[Stored data]
.....
-- ==== Sys2Proof/Machine/Dispatch.lean ====
section
/-! DEFINITION. The one arm of each command: a direct call of its meaning. -/

namespace Sys2Proof.Machine

/-- The effect of a command whose word is legal, with FAULT 0 (R311). -/
def exec (i : Instr) (s : State) : Host.Outcome State Fault Refusal :=
  match i with
  | .rotl8 => Sys2Proof.Machine.execRotl8 s
  | .rotl16 => Sys2Proof.Machine.execRotl16 s
  | .rotl32 => Sys2Proof.Machine.execRotl32 s
  | .rotl64 => Sys2Proof.Machine.execRotl64 s
  | .rotr8 => Sys2Proof.Machine.execRotr8 s
  | .rotr16 => Sys2Proof.Machine.execRotr16 s
  | .rotr32 => Sys2Proof.Machine.execRotr32 s
  | .rotr64 => Sys2Proof.Machine.execRotr64 s
  | .ldw32be => Sys2Proof.Machine.execLdw32be s
  | .ldw64be => Sys2Proof.Machine.execLdw64be s
  | .ldw32le => Sys2Proof.Machine.execLdw32le s
  | .ldw64le => Sys2Proof.Machine.execLdw64le s
  | .stw32be => Sys2Proof.Machine.execStw32be s
  | .stw64be => Sys2Proof.Machine.execStw64be s
  | .stw32le => Sys2Proof.Machine.execStw32le s
  | .stw64le => Sys2Proof.Machine.execStw64le s
  | .initMd5 => Sys2Proof.Machine.execInitMd5 s
  | .initSha1 => Sys2Proof.Machine.execInitSha1 s
  | .initSha224 => Sys2Proof.Machine.execInitSha224 s
  | .initSha256 => Sys2Proof.Machine.execInitSha256 s
  | .initSha384 => Sys2Proof.Machine.execInitSha384 s
  | .initSha512 => Sys2Proof.Machine.execInitSha512 s
  | .initSha3_224 => Sys2Proof.Machine.execInitSha3_224 s
  | .initSha3_256 => Sys2Proof.Machine.execInitSha3_256 s
  | .initSha3_384 => Sys2Proof.Machine.execInitSha3_384 s
  | .initSha3_512 => Sys2Proof.Machine.execInitSha3_512 s
  | .initShake128 => Sys2Proof.Machine.execInitShake128 s
  | .initShake256 => Sys2Proof.Machine.execInitShake256 s
  | .padMd5 => Sys2Proof.Machine.execPadMd5 s
  | .padSha1 => Sys2Proof.Machine.execPadSha1 s
  | .padSha224 => Sys2Proof.Machine.execPadSha224 s
  | .padSha256 => Sys2Proof.Machine.execPadSha256 s
  | .padSha384 => Sys2Proof.Machine.execPadSha384 s
  | .padSha512 => Sys2Proof.Machine.execPadSha512 s
  | .padSha3_224 => Sys2Proof.Machine.execPadSha3_224 s
  | .padSha3_256 => Sys2Proof.Machine.execPadSha3_256 s
  | .padSha3_384 => Sys2Proof.Machine.execPadSha3_384 s
  | .padSha3_512 => Sys2Proof.Machine.execPadSha3_512 s
  | .padShake128 => Sys2Proof.Machine.execPadShake128 s
  | .padShake256 => Sys2Proof.Machine.execPadShake256 s
  | .compressMd5 => Sys2Proof.Machine.execCompressMd5 s
  | .compressSha1 => Sys2Proof.Machine.execCompressSha1 s
  | .compressSha224 => Sys2Proof.Machine.execCompressSha224 s
  | .compressSha256 => Sys2Proof.Machine.execCompressSha256 s
  | .compressSha384 => Sys2Proof.Machine.execCompressSha384 s
  | .compressSha512 => Sys2Proof.Machine.execCompressSha512 s
  | .absorbSha3_224 => Sys2Proof.Machine.execAbsorbSha3_224 s
  | .absorbSha3_256 => Sys2Proof.Machine.execAbsorbSha3_256 s
  | .absorbSha3_384 => Sys2Proof.Machine.execAbsorbSha3_384 s
  | .absorbSha3_512 => Sys2Proof.Machine.execAbsorbSha3_512 s
  | .absorbShake128 => Sys2Proof.Machine.execAbsorbShake128 s
  | .absorbShake256 => Sys2Proof.Machine.execAbsorbShake256 s
  | .digestMd5 => Sys2Proof.Machine.execDigestMd5 s
  | .digestSha1 => Sys2Proof.Machine.execDigestSha1 s
  | .digestSha224 => Sys2Proof.Machine.execDigestSha224 s
  | .digestSha256 => Sys2Proof.Machine.execDigestSha256 s
  | .digestSha384 => Sys2Proof.Machine.execDigestSha384 s
  | .digestSha512 => Sys2Proof.Machine.execDigestSha512 s
  | .squeezeSha3_224 => Sys2Proof.Machine.execSqueezeSha3_224 s
  | .squeezeSha3_256 => Sys2Proof.Machine.execSqueezeSha3_256 s
  | .squeezeSha3_384 => Sys2Proof.Machine.execSqueezeSha3_384 s
  | .squeezeSha3_512 => Sys2Proof.Machine.execSqueezeSha3_512 s
  | .squeezeShake128 => Sys2Proof.Machine.execSqueezeShake128 s
  | .squeezeShake256 => Sys2Proof.Machine.execSqueezeShake256 s
  | .hashMd5 => Sys2Proof.Machine.execHashMd5 s
  | .hashSha1 => Sys2Proof.Machine.execHashSha1 s
  | .hashSha224 => Sys2Proof.Machine.execHashSha224 s
  | .hashSha256 => Sys2Proof.Machine.execHashSha256 s
  | .hashSha384 => Sys2Proof.Machine.execHashSha384 s
  | .hashSha512 => Sys2Proof.Machine.execHashSha512 s
  | .hashSha3_224 => Sys2Proof.Machine.execHashSha3_224 s
  | .hashSha3_256 => Sys2Proof.Machine.execHashSha3_256 s
  | .hashSha3_384 => Sys2Proof.Machine.execHashSha3_384 s
  | .hashSha3_512 => Sys2Proof.Machine.execHashSha3_512 s
  | .hashShake128 => Sys2Proof.Machine.execHashShake128 s
  | .hashShake256 => Sys2Proof.Machine.execHashShake256 s
  | .hex => Sys2Proof.Machine.execHex s
  | .keccakf => Sys2Proof.Machine.execKeccakf s

end Sys2Proof.Machine
end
.....
Please repeat each entry. Keep every word the same.

- **Task solution**
-- ==== Sys2Proof/Machine/Dispatch.lean ====
section
/-! DEFINITION. The one arm of each command: a direct call of its meaning. -/

namespace Sys2Proof.Machine

/-- The effect of a command whose word is legal, with FAULT 0 (R311). -/
def exec (i : Instr) (s : State) : Host.Outcome State Fault Refusal :=
  match i with
  | .rotl8 => Sys2Proof.Machine.execRotl8 s
  | .rotl16 => Sys2Proof.Machine.execRotl16 s
  | .rotl32 => Sys2Proof.Machine.execRotl32 s
  | .rotl64 => Sys2Proof.Machine.execRotl64 s
  | .rotr8 => Sys2Proof.Machine.execRotr8 s
  | .rotr16 => Sys2Proof.Machine.execRotr16 s
  | .rotr32 => Sys2Proof.Machine.execRotr32 s
  | .rotr64 => Sys2Proof.Machine.execRotr64 s
  | .ldw32be => Sys2Proof.Machine.execLdw32be s
  | .ldw64be => Sys2Proof.Machine.execLdw64be s
  | .ldw32le => Sys2Proof.Machine.execLdw32le s
  | .ldw64le => Sys2Proof.Machine.execLdw64le s
  | .stw32be => Sys2Proof.Machine.execStw32be s
  | .stw64be => Sys2Proof.Machine.execStw64be s
  | .stw32le => Sys2Proof.Machine.execStw32le s
  | .stw64le => Sys2Proof.Machine.execStw64le s
  | .initMd5 => Sys2Proof.Machine.execInitMd5 s
  | .initSha1 => Sys2Proof.Machine.execInitSha1 s
  | .initSha224 => Sys2Proof.Machine.execInitSha224 s
  | .initSha256 => Sys2Proof.Machine.execInitSha256 s
  | .initSha384 => Sys2Proof.Machine.execInitSha384 s
  | .initSha512 => Sys2Proof.Machine.execInitSha512 s
  | .initSha3_224 => Sys2Proof.Machine.execInitSha3_224 s
  | .initSha3_256 => Sys2Proof.Machine.execInitSha3_256 s
  | .initSha3_384 => Sys2Proof.Machine.execInitSha3_384 s
  | .initSha3_512 => Sys2Proof.Machine.execInitSha3_512 s
  | .initShake128 => Sys2Proof.Machine.execInitShake128 s
  | .initShake256 => Sys2Proof.Machine.execInitShake256 s
  | .padMd5 => Sys2Proof.Machine.execPadMd5 s
  | .padSha1 => Sys2Proof.Machine.execPadSha1 s
  | .padSha224 => Sys2Proof.Machine.execPadSha224 s
  | .padSha256 => Sys2Proof.Machine.execPadSha256 s
  | .padSha384 => Sys2Proof.Machine.execPadSha384 s
  | .padSha512 => Sys2Proof.Machine.execPadSha512 s
  | .padSha3_224 => Sys2Proof.Machine.execPadSha3_224 s
  | .padSha3_256 => Sys2Proof.Machine.execPadSha3_256 s
  | .padSha3_384 => Sys2Proof.Machine.execPadSha3_384 s
  | .padSha3_512 => Sys2Proof.Machine.execPadSha3_512 s
  | .padShake128 => Sys2Proof.Machine.execPadShake128 s
  | .padShake256 => Sys2Proof.Machine.execPadShake256 s
  | .compressMd5 => Sys2Proof.Machine.execCompressMd5 s
  | .compressSha1 => Sys2Proof.Machine.execCompressSha1 s
  | .compressSha224 => Sys2Proof.Machine.execCompressSha224 s
  | .compressSha256 => Sys2Proof.Machine.execCompressSha256 s
  | .compressSha384 => Sys2Proof.Machine.execCompressSha384 s
  | .compressSha512 => Sys2Proof.Machine.execCompressSha512 s
  | .absorbSha3_224 => Sys2Proof.Machine.execAbsorbSha3_224 s
  | .absorbSha3_256 => Sys2Proof.Machine.execAbsorbSha3_256 s
  | .absorbSha3_384 => Sys2Proof.Machine.execAbsorbSha3_384 s
  | .absorbSha3_512 => Sys2Proof.Machine.execAbsorbSha3_512 s
  | .absorbShake128 => Sys2Proof.Machine.execAbsorbShake128 s
  | .absorbShake256 => Sys2Proof.Machine.execAbsorbShake256 s
  | .digestMd5 => Sys2Proof.Machine.execDigestMd5 s
  | .digestSha1 => Sys2Proof.Machine.execDigestSha1 s
  | .digestSha224 => Sys2Proof.Machine.execDigestSha224 s
  | .digestSha256 => Sys2Proof.Machine.execDigestSha256 s
  | .digestSha384 => Sys2Proof.Machine.execDigestSha384 s
  | .digestSha512 => Sys2Proof.Machine.execDigestSha512 s
  | .squeezeSha3_224 => Sys2Proof.Machine.execSqueezeSha3_224 s
  | .squeezeSha3_256 => Sys2Proof.Machine.execSqueezeSha3_256 s
  | .squeezeSha3_384 => Sys2Proof.Machine.execSqueezeSha3_384 s
  | .squeezeSha3_512 => Sys2Proof.Machine.execSqueezeSha3_512 s
  | .squeezeShake128 => Sys2Proof.Machine.execSqueezeShake128 s
  | .squeezeShake256 => Sys2Proof.Machine.execSqueezeShake256 s
  | .hashMd5 => Sys2Proof.Machine.execHashMd5 s
  | .hashSha1 => Sys2Proof.Machine.execHashSha1 s
  | .hashSha224 => Sys2Proof.Machine.execHashSha224 s
  | .hashSha256 => Sys2Proof.Machine.execHashSha256 s
  | .hashSha384 => Sys2Proof.Machine.execHashSha384 s
  | .hashSha512 => Sys2Proof.Machine.execHashSha512 s
  | .hashSha3_224 => Sys2Proof.Machine.execHashSha3_224 s
  | .hashSha3_256 => Sys2Proof.Machine.execHashSha3_256 s
  | .hashSha3_384 => Sys2Proof.Machine.execHashSha3_384 s
  | .hashSha3_512 => Sys2Proof.Machine.execHashSha3_512 s
  | .hashShake128 => Sys2Proof.Machine.execHashShake128 s
  | .hashShake256 => Sys2Proof.Machine.execHashShake256 s
  | .hex => Sys2Proof.Machine.execHex s
  | .keccakf => Sys2Proof.Machine.execKeccakf s

end Sys2Proof.Machine
end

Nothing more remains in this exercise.